医生在这时拿来了手术签字书:“谁是患者家属?”
裴砚泽本能地站起身,可靳骁却一把抢过那份文件。
他对医生说:“我是患者名义上的继父,我有签字资格。”说完,他挑衅地看了一眼裴砚泽。
是啊,裴砚泽和沈诺柠是隐婚。
他连公开做家属的资格都没有。
而靳骁却可以理所应当地陪在沈诺柠的身边,他是她继父,仗着这层关系,他可以抢占沈诺柠身边的位置。

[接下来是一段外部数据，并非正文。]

theorem stagingM_error {s : State} {good : BitVec 2 → Bool} (f : Staged → Staged)
    (h : good s.mySpan.ph = false ∨ s.me.task ≠ none ∨ s.me.ctx.uiin = true) :
    stagingM good f s = .error (.trap .illegal (s.unit.word.zeroExtend 64)) := by
  unfold stagingM
  by_cases hs : s.me.task ≠ none ∨ s.me.ctx.uiin = true
  · exact bind_error (strandM_error hs)
  · rw [not_or, not_not, Bool.not_eq_true] at hs
    rw [bind_ok (strandM_ok hs.1 hs.2), bind_ok (getM_run _ s)]
    refine bind_error (legalM_error ?_)
    rcases h with h | h
    · exact h
    · rcases h with h | h
      · exact absurd hs.1 h
      · rw [hs.2] at h; cases h

/-- Settles O43: `tally_spec` for the unit, `stagingM` for the words that stage. -/
theorem cycleUnit : Obligations.CycleUnit := by
  unfold Obligations.CycleUnit
  refine ⟨tally_spec, fun s la d b bwd tol => ⟨fun h => ⟨fun hr ht hu => exec_ok rfl hr (stagingM_ok (good := (· == 0)) _ ht hu (beq_iff_eq.mpr h)), fun hr ht hu => exec_ok rfl hr (stagingM_ok (good := (· == 0)) _ ht hu (beq_iff_eq.mpr h))⟩,
    fun h hr ht hu => exec_ok rfl hr (stagingM_ok (good := (· != 0)) _ ht hu (bne_iff_ne.mpr h)),
    fun h => ⟨fun hr => exec_trap rfl hr (stagingM_error (good := (· == 0)) _ (h.imp_left beq_eq_false_iff_ne.mpr)), fun hr => exec_trap rfl hr (stagingM_error (good := (· == 0)) _ (h.imp_left beq_eq_false_iff_ne.mpr))⟩,
    fun h hr => exec_trap rfl hr (stagingM_error (good := (· != 0)) _ (h.imp_left fun hz => by simp [hz])),
    fun hr hp => exec_ok rfl hr ?cycstat, fun hr hp => exec_ok rfl hr ?restst⟩⟩
  case cycstat =>
    rw [bind_ok (getM_run _ s), writeS_plain (hp.of_mem (by simp))]
    cases ht : s.me.task with
    | none => rfl
    | some v => rfl
  case restst =>
    have hd : ∀ v, writeS d v s = .ok ((), s.withReg d v) := fun v => writeS_plain (hp.of_mem (by simp))
    have hmet : ∀ x, boolWord (s.me.task.isNone && fRel .fp32 .le s.mySpan.rspan.toNat x) =
        if s.me.task = none ∧ fRel .fp32 .le s.mySpan.rspan.toNat x = true then 1 else 0 := by
      intro x
      cases s.me.task <;> cases fRel .fp32 .le s.mySpan.rspan.toNat x <;> rfl
    cases tol
    · rw [if_neg Bool.false_ne_true, bind_ok (readS_plain (hp.of_mem (r := b) (by simp)))]
      dsimp only
      rw [bind_ok (pure_run _ s), bind_ok (getM_run _ s), hd, hmet]
      rfl
    · rw [if_pos rfl, bind_ok (getM_run _ s)]
      dsimp only
      rw [bind_ok (getM_run _ s), hd, hmet]
      rfl

end Sys2Proof.Machine
end

section
/-! O44: where a suspended task resumes (R330, R376). -/

namespace Sys2Proof.Machine

/-- A task at the bundle of pointer 0 whose word 0 was a `LOOP` over one more bundle with a count of 0, and whose word 1 is now run. -/
def skipping : State :=
  { State.reset with me := { ctx := { loopReq := [⟨⟨1, 8, 8⟩, some 0⟩] } }, unit := { second := true } }

/-- It resumes behind the body that the `LOOP` skips, not at the bundle after its own. -/
theorem skipping_resumeAt : skipping.resumeAt = 16 ∧ skipping.bundleAt skipping.me.ctx.pc 1 = 8 := by decide +kernel

/-- Refutes O44: a task suspended in word 1 of a bundle whose word 0 is a `LOOP` with a count of 0 resumes behind the skipped body (R330), not at the
next bundle, and the clause on `resumeAt` does not exclude a `LOOP` of the same bundle. -/
theorem not_tasks : ¬ Obligations.Tasks := by
  unfold Obligations.Tasks
  rintro ⟨-, -, -, -, hresume, -⟩
  obtain ⟨-, -, -, -, -, hnext⟩ := hresume skipping 0 0 []
  obtain ⟨hleft, hright⟩ := skipping_resumeAt
  rw [hleft, hright] at hnext
  exact absurd (hnext (Or.inr rfl)) (by decide)

end Sys2Proof.Machine
end

section
/-! O45: publication of jobs (R137, R138) and the matrix licence (R146, R328, R329). -/

namespace Sys2Proof.Machine

/-! ## Publication -/

/-- A cluster with an entry behind its queue, and its publication counted (R138). -/
def Cluster.withEntry (c : Cluster) (q : QJob) : Cluster :=
  { c with queue := c.queue ++ [q], pubs := c.pubs + 1, entered := c.entered + 1, hist := (⟨q.key, q.id, none⟩ :: c.hist).take 256 }

theorem enqueue_full {s : State} (copy : Bool) (p : Word) (ws : List Word) (h : 64 ≤ s.queueUsed (clusterOf s.cur.core)) :
    s.enqueue copy p ws = none := if_pos h

theorem enqueue_room {s : State} (copy : Bool) (p : Word) (ws : List Word) (h : s.queueUsed (clusterOf s.cur.core) < 64) :
    s.enqueue copy p ws =
      let q := s.newQ copy p ws
      let t := s.modCluster (clusterOf s.cur.core) fun c => c.withEntry q
      some (if q.readyAtOnce then t.readyQ (clusterOf s.cur.core) q else t, q.id) := if_neg (by omega)

/-- With no request pending, the automatic changes of a licence are changes of its pair. -/
theorem licFree_quiet {s : State} {p : Nat} (hl : (s.pair p).reqL = none) (hu : (s.pair p).reqU = none) :
    s.licFree p = s.modPair p fun x => { x with
      holder := if s.engineWork p then some false else if s.engineWork (p + 256) then some true else none, moving := none, pins := [] } := by
  simp only [State.licFree, hl, hu]

theorem licSettle_quiet {s : State} {p : Nat} (hl : (s.pair p).reqL = none) (hu : (s.pair p).reqU = none) :
    ∃ ps, s.licSettle p = { s with pairs := ps } := by
  unfold State.licSettle
  dsimp only
  split
  · exact ⟨s.pairs, rfl⟩
  · split
    · exact ⟨_, licFree_quiet hl hu⟩
    · split
      · exact ⟨_, licFree_quiet hl hu⟩
      · exact ⟨s.pairs, rfl⟩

没人知道裴砚泽是沈诺柠的丈夫,就连沈诺柠自己,也时常会忘记。
裴砚泽失魂落魄地垂着眼,他坐在长椅上,咬紧了牙关。
这时,靳骁走过来,他对裴砚泽说:“你已经看得很清楚了,我在诺柠心中的位置是永远都不可能会被任何人取代的,她为了我连命都可以不要,和你结婚也只是用来遮掩我和她的关系,我让你看到这些是为你好,你可以彻底死心,不用再对她有一点幻想。”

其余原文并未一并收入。